The answer must be every line from the listing that holds the string "toInf".

───

-- ==== Sys2Proof/Machine/Numbers.lean ====
section
/-! DEFINITION. Number formats: exact values, rounding and conversion (R133 to R158). -/

namespace Sys2Proof.Machine

open Sys2Proof

/-- An exact value: NaN (NAR too, with its mark), an infinity, or (-1)^neg × m × 2^e; a zero keeps its sign (R138). -/
inductive Val where
  | nan (nar : Bool)
  | inf (neg : Bool)
  | fin (neg : Bool) (m : Nat) (e : Int)
  deriving DecidableEq, Repr

/-- Kinds of formats (Table 5.1). -/
inductive FmtKind where
  | ieee | e4m3 | small | int | ue8m0 | ue4m3
  deriving DecidableEq, Repr

/-- Parameters of a format (Table 5.2): width, exponent and mantissa bits, bias. -/
structure FmtInfo where
  kind : FmtKind
  w : Nat
  e : Nat
  m : Nat
  bias : Nat
  deriving DecidableEq, Repr

/-- The formats by code (Tables 3.3, 5.1, 5.2). -/
def fmtInfo (f : BitVec 4) : FmtInfo :=
  match f.toNat with
  | 0x0 => ⟨.ieee, 32, 8, 23, 127⟩
  | 0x1 => ⟨.ieee, 16, 8, 7, 127⟩
  | 0x2 => ⟨.ieee, 16, 5, 10, 15⟩
  | 0x3 => ⟨.ieee, 8, 5, 2, 15⟩
  | 0x4 => ⟨.e4m3, 8, 4, 3, 7⟩
  | 0x5 => ⟨.small, 6, 3, 2, 3⟩
  | 0x6 => ⟨.small, 6, 2, 3, 1⟩
  | 0x7 => ⟨.small, 4, 2, 1, 1⟩
  | 0x8 => ⟨.int, 8, 0, 0, 0⟩
  | 0x9 => ⟨.int, 4, 0, 0, 0⟩
  | 0xA => ⟨.ieee, 64, 11, 52, 1023⟩
  | 0xB => ⟨.int, 16, 0, 0, 0⟩
  | 0xC => ⟨.int, 32, 0, 0, 0⟩
  | 0xD => ⟨.ue8m0, 8, 8, 0, 127⟩
  | _ => ⟨.ue4m3, 8, 4, 3, 7⟩

/-- Number of bits of a natural number. -/
def bitLen (n : Nat) : Nat := if n = 0 then 0 else n.log2 + 1

/-- The exact value of an element's bits (R135, R139, R141). -/
def valOf (f : BitVec 4) (x : Nat) : Val :=
  let i := fmtInfo f
  match i.kind with
  | .int =>
    if x < 2 ^ (i.w - 1) then .fin false x 0 else .fin true (2 ^ i.w - x) 0
  | .ue8m0 => if x = 0xFF then .nan false else .fin false 1 ((x : Int) - 127)
  | .ue4m3 =>
    if x ≥ 0x7F then .nan false
    else if x / 8 = 0 then .fin false x (-9)
    else .fin false (8 + x % 8) ((x / 8 : Nat) - 10 : Int)
  | k =>
    let neg := decide (x / 2 ^ (i.w - 1) % 2 = 1)
    let e := x / 2 ^ i.m % 2 ^ i.e
    let m := x % 2 ^ i.m
    let emin : Int := 1 - (i.bias : Int) - i.m
    if k = .ieee ∧ e = 2 ^ i.e - 1 then (if m = 0 then .inf neg else .nan false)
    else if k = .e4m3 ∧ e = 15 ∧ m = 7 then .nan false
    else if e = 0 then .fin neg m emin
    else .fin neg (2 ^ i.m + m) (emin + e - 1)

/-- Canonical NaN of a format; formats without one give +0 (R137, Table 5.6). -/
def canonNan (f : BitVec 4) : Nat :=
  match f.toNat with
  | 0x0 => 0x7FC00000
  | 0x1 => 0x7FC0
  | 0x2 => 0x7E00
  | 0x3 => 0x7F
  | 0x4 => 0x7F
  | 0xA => 0x7FF8000000000000
  | 0xD => 0xFF
  | 0xE => 0x7F
  | _ => 0

/-- Flags of FPFLAGS (Table 2.5). -/
def flInvalid : BitVec 5 := 1
def flDivZero : BitVec 5 := 2
def flOverflow : BitVec 5 := 4
def flUnderflow : BitVec 5 := 8
def flInexact : BitVec 5 := 16

/-- The stochastic-rounding generator (R152). -/
def srBits (seed step tile row col : Word) : Nat :=
  let x := seed ^^^ (step * 0x9E3779B1)
  let x := x ^^^ (tile <<< 20) ^^^ (row <<< 10) ^^^ col
  let x := (x ^^^ (x >>> 16)) * 0x7FEB352D
  let x := (x ^^^ (x >>> 15)) * 0x846CA68B
  let x := x ^^^ (x >>> 16)
  (x &&& 0xFFFF).toNat

/-- Rounds the magnitude m × 2^e to a multiple of 2^q: the multiple, and whether it is inexact. `mode` is a code 0-4 (Table 5.5), r
the generator value, neg the sign (R150, R151). -/
def roundMag (mode : Nat) (r : Nat) (neg : Bool) (m : Nat) (e q : Int) : Nat × Bool :=
  if q ≤ e then (m * 2 ^ (e - q).toNat, false)
  else
    let sh := (q - e).toNat
    let t := m / 2 ^ sh
    let d := m % 2 ^ sh
    let up : Bool :=
      match mode with
      | 0 => decide (2 * d > 2 ^ sh ∨ (2 * d = 2 ^ sh ∧ t % 2 = 1))
      | 1 => false
      | 2 => ! neg && decide (d ≠ 0)
      | 3 => neg && decide (d ≠ 0)
      | _ => decide (d * 65536 / 2 ^ sh + r ≥ 65536)
    (if up then t + 1 else t, decide (d ≠ 0))

/-- The encoding of the largest finite magnitude (Table 5.2). -/
def maxFinite (i : FmtInfo) : Nat :=
  match i.kind with
  | .ieee => (2 ^ i.e - 1) * 2 ^ i.m - 1
  | .small => 2 ^ (i.e + i.m) - 1
  | _ => 0x7E

/-- A finite non-zero magnitude rounded to a floating-point format: sign applied, flags (R154, R156, Table 5.6). -/
def roundFloat (f : BitVec 4) (mode r : Nat) (neg : Bool) (m : Nat) (e : Int) : Nat × BitVec 5 :=
  let i := fmtInfo f
  let sign := if neg && decide (i.kind ≠ .ue4m3) then 2 ^ (i.w - 1) else 0
  let emin : Int := 1 - (i.bias : Int)
  let k : Int := e + bitLen m - 1
  let q : Int := max k emin - i.m
  let res := roundMag mode r neg m e q
  let t := res.1
  let inexact := res.2
  let q1 := if t = 2 ^ (i.m + 1) then q + 1 else q
  let t1 := if t = 2 ^ (i.m + 1) then 2 ^ i.m else t
  let enc : Nat := if t1 < 2 ^ i.m then t1 else ((q1 + i.m + i.bias).toNat) * 2 ^ i.m + (t1 - 2 ^ i.m)
  if enc > maxFinite i then
    match i.kind with
    | .ieee =>
      let toInf := decide (mode = 0 ∨ mode ≥ 4) || (decide (mode = 2) && ! neg) || (decide (mode = 3) && neg)
      ((if toInf then maxFinite i + 1 else maxFinite i) + sign, flOverflow ||| flInexact)
    | .ue4m3 => (maxFinite i, flOverflow)
    | _ => (maxFinite i + sign, flOverflow ||| flInexact)
  else
    let fl : BitVec 5 := if inexact then flInexact else 0
    let tiny := decide (enc ≠ 0 ∧ enc < 2 ^ i.m)
    (enc + sign, if inexact && tiny then fl ||| flUnderflow else fl)

/-- A value to an integer format (R154, R156). -/
def roundInt (w : Nat) (mode r : Nat) (neg : Bool) (m : Nat) (e : Int) : Nat × BitVec 5 :=
  let res := roundMag mode r neg m e 0
  let lim := if neg then 2 ^ (w - 1) else 2 ^ (w - 1) - 1
  if res.1 > lim then ((if neg then 2 ^ w - lim else lim) % 2 ^ w, flInvalid)
  else ((if neg then 2 ^ w - res.1 else res.1) % 2 ^ w, if res.2 then flInexact else 0)

/-- A positive value to ue8m0 (R155). -/
def roundScale (mode r : Nat) (m : Nat) (e : Int) : Nat × BitVec 5 :=
  let k : Int := e + bitLen m - 1
  if k < -127 then (0, flInexact)
  else
    let exact := decide (m = 2 ^ (bitLen m - 1))
    let half := 3 * 2 ^ (bitLen m - 1)
    let up : Bool :=
      if exact then false
      else match mode with
        | 0 => decide (2 * m > half ∨ (2 * m = half ∧ (k + 127) % 2 = 1))
        | 1 => false
        | 2 => true
        | 3 => false
        | _ => decide ((m - 2 ^ (bitLen m - 1)) * 65536 / 2 ^ (bitLen m - 1) + r ≥ 65536)
    let e2 := (k + 127).toNat + bn up
    if e2 > 0xFE then (0xFE, flOverflow) else (e2, if exact then 0 else flInexact)

/-- Conversion of an exact value to a format under a mode code 0-4 (R154, Table 5.6): bits and flags. -/
def convert (f : BitVec 4) (mode r : Nat) (x : Val) : Nat × BitVec 5 :=
  let i := fmtInfo f
  match x with
  | .nan nar =>
    match i.kind with
    | .ieee => (canonNan f, if nar then flInvalid else 0)
    | _ => (canonNan f, flInvalid)
  | .inf neg =>
    match i.kind with
    | .ieee => (maxFinite i + 1 + (if neg then 2 ^ (i.w - 1) else 0), 0)
    | .e4m3 => (0x7E + (if neg then 0x80 else 0), flOverflow)
    | .small => (maxFinite i + (if neg then 2 ^ (i.w - 1) else 0), flOverflow)
    | .int => (if neg then 2 ^ (i.w - 1) else 2 ^ (i.w - 1) - 1, flInvalid)
    | .ue8m0 => if neg then (0xFF, flInvalid) else (0xFE, 0)
    | .ue4m3 => if neg then (0, flInvalid) else (0x7E, 0)
  | .fin neg m e =>
    match i.kind with
    | .int => roundInt i.w mode r neg m e
    | .ue8m0 => if neg ∨ m = 0 then (0xFF, flInvalid) else roundScale mode r m e
    | .ue4m3 => if m = 0 then (0, 0) else if neg then (0, flInvalid) else roundFloat f mode r neg m e
    | _ => if m = 0 then (if neg then 2 ^ (i.w - 1) else 0, 0) else roundFloat f mode r neg m e

/-! ## Arithmetic of floating-point lanes (R91, R137, R138) -/

/-- The exact signed integer of a finite value at exponent q ≤ its own. -/
def alignTo (q : Int) (neg : Bool) (m : Nat) (e : Int) : Int :=
  let v : Int := m * 2 ^ (e - q).toNat
  if neg then -v else v

/-- The exact sum of two finite values; an exact zero sum is +0 but for two zeros of one sign (R138). -/
def finAdd (na : Bool) (ma : Nat) (ea : Int) (nb : Bool) (mb : Nat) (eb : Int) : Val :=
  let q := min ea eb
  let v := alignTo q na ma ea + alignTo q nb mb eb
  if v = 0 then .fin (na && nb && decide (ma = 0 ∧ mb = 0)) 0 0 else .fin (decide (v < 0)) v.natAbs q

/-- Sum: infinity minus infinity is invalid. -/
def valAdd : Val → Val → Val × BitVec 5
  | .nan _, _ => (.nan false, 0)
  | _, .nan _ => (.nan false, 0)
  | .inf a, .inf b => if a = b then (.inf a, 0) else (.nan false, flInvalid)
  | .inf a, .fin .. => (.inf a, 0)
  | .fin .., .inf b => (.inf b, 0)
  | .fin na ma ea, .fin nb mb eb => (finAdd na ma ea nb mb eb, 0)

def valNeg : Val → Val
  | .nan b => .nan b
  | .inf n => .inf (! n)
  | .fin n m e => .fin (! n) m e

/-- Product: zero times infinity is invalid. -/
def valMul : Val → Val → Val × BitVec 5
  | .nan _, _ => (.nan false, 0)
  | _, .nan _ => (.nan false, 0)
  | .inf a, .inf b => (.inf (a != b), 0)
  | .inf a, .fin b m _ => if m = 0 then (.nan false, flInvalid) else (.inf (a != b), 0)
  | .fin a m _, .inf b => if m = 0 then (.nan false, flInvalid) else (.inf (a != b), 0)
  | .fin na ma ea, .fin nb mb eb => (.fin (na != nb) (ma * mb) (ea + eb), 0)

def isNan : Val → Bool
  | .nan _ => true
  | _ => false

/-- Fused multiply-add with one rounding; the flag of zero times infinity plus NaN is left open (log 14). -/
def valFma (a b c : Val) : Val × BitVec 5 :=
  let p := valMul a b
  if isNan c then (.nan false, if p.2 ≠ 0 && Config.fmaInvalidNan then flInvalid else 0)
  else
    let r := valAdd p.1 c
    (r.1, p.2 ||| r.2)

/-- Quotient with a sticky bit below 70 bits: rounding it to any format of the vector unit rounds the exact quotient. -/
def valDiv : Val → Val → Val × BitVec 5
  | .nan _, _ => (.nan false, 0)
  | _, .nan _ => (.nan false, 0)
  | .inf _, .inf _ => (.nan false, flInvalid)
  | .inf a, .fin b _ _ => (.inf (a != b), 0)
  | .fin a _ _, .inf b => (.fin (a != b) 0 0, 0)
  | .fin na ma ea, .fin nb mb eb =>
    if mb = 0 then (if ma = 0 then (.nan false, flInvalid) else (.inf (na != nb), flDivZero))
    else if ma = 0 then (.fin (na != nb) 0 0, 0)
    else
      let sh := 70 + bitLen mb
      let q := ma * 2 ^ sh / mb
      let rem := ma * 2 ^ sh % mb
      (.fin (na != nb) (2 * q + (if rem = 0 then 0 else 1)) (ea - eb - sh - 1), 0)

/-- Integer square root by bisection on the bits. -/
def isqrtFrom : Nat → Nat → Nat → Nat
  | 0, _, r => r
  | b + 1, n, r =>
    let t := r + 2 ^ b
    if t * t ≤ n then isqrtFrom b n t else isqrtFrom b n r

/-- Square root with a sticky bit; the root of -0 is -0, of a negative value invalid. -/
def valSqrt : Val → Val × BitVec 5
  | .nan _ => (.nan false, 0)
  | .inf n => if n then (.nan false, flInvalid) else (.inf false, 0)
  | .fin n m e =>
    if m = 0 then (.fin n 0 0, 0)
    else if n then (.nan false, flInvalid)
    else
      let odd := decide (e % 2 ≠ 0)
      let m1 := (if odd then 2 * m else m) * 2 ^ 140
      let e1 : Int := ((if odd then e - 1 else e) - 140) / 2
      let r := isqrtFrom (bitLen m1 / 2 + 1) m1 0
      (.fin false (2 * r + (if r * r = m1 then 0 else 1)) (e1 - 1), 0)

/-- Order of two numbers: none if unordered. -/
def valCmp : Val → Val → Option Ordering
  | .nan _, _ => none
  | _, .nan _ => none
  | .inf a, .inf b => some (if a = b then .eq else if a then .lt else .gt)
  | .inf a, .fin .. => some (if a then .lt else .gt)
  | .fin .., .inf b => some (if b then .gt else .lt)
  | .fin na ma ea, .fin nb mb eb =>
    let q := min ea eb
    some (compare (alignTo q na ma ea) (alignTo q nb mb eb))

/-- The floating add of amo.fadd and reduce writes: RNE, canonical NaN, no flags (R220, R221). -/
def faddBits (f : BitVec 4) (a b : Nat) : Nat := (convert f 0 0 (valAdd (valOf f a) (valOf f b)).1).1

/-- The mode that a rounding field selects: code 5 takes RMODE, whose values 5-7 act as RNE (R82). -/
def modeOf (rm : Nat) (rmode : BitVec 3) : Nat :=
  if rm = 5 then (if rmode.toNat ≥ 5 then 0 else rmode.toNat) else rm

end Sys2Proof.Machine
end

───

▶ Answer section
      let toInf := decide (mode = 0 ∨ mode ≥ 4) || (decide (mode = 2) && ! neg) || (decide (mode = 3) && neg)
      ((if toInf then maxFinite i + 1 else maxFinite i) + sign, flOverflow ||| flInexact)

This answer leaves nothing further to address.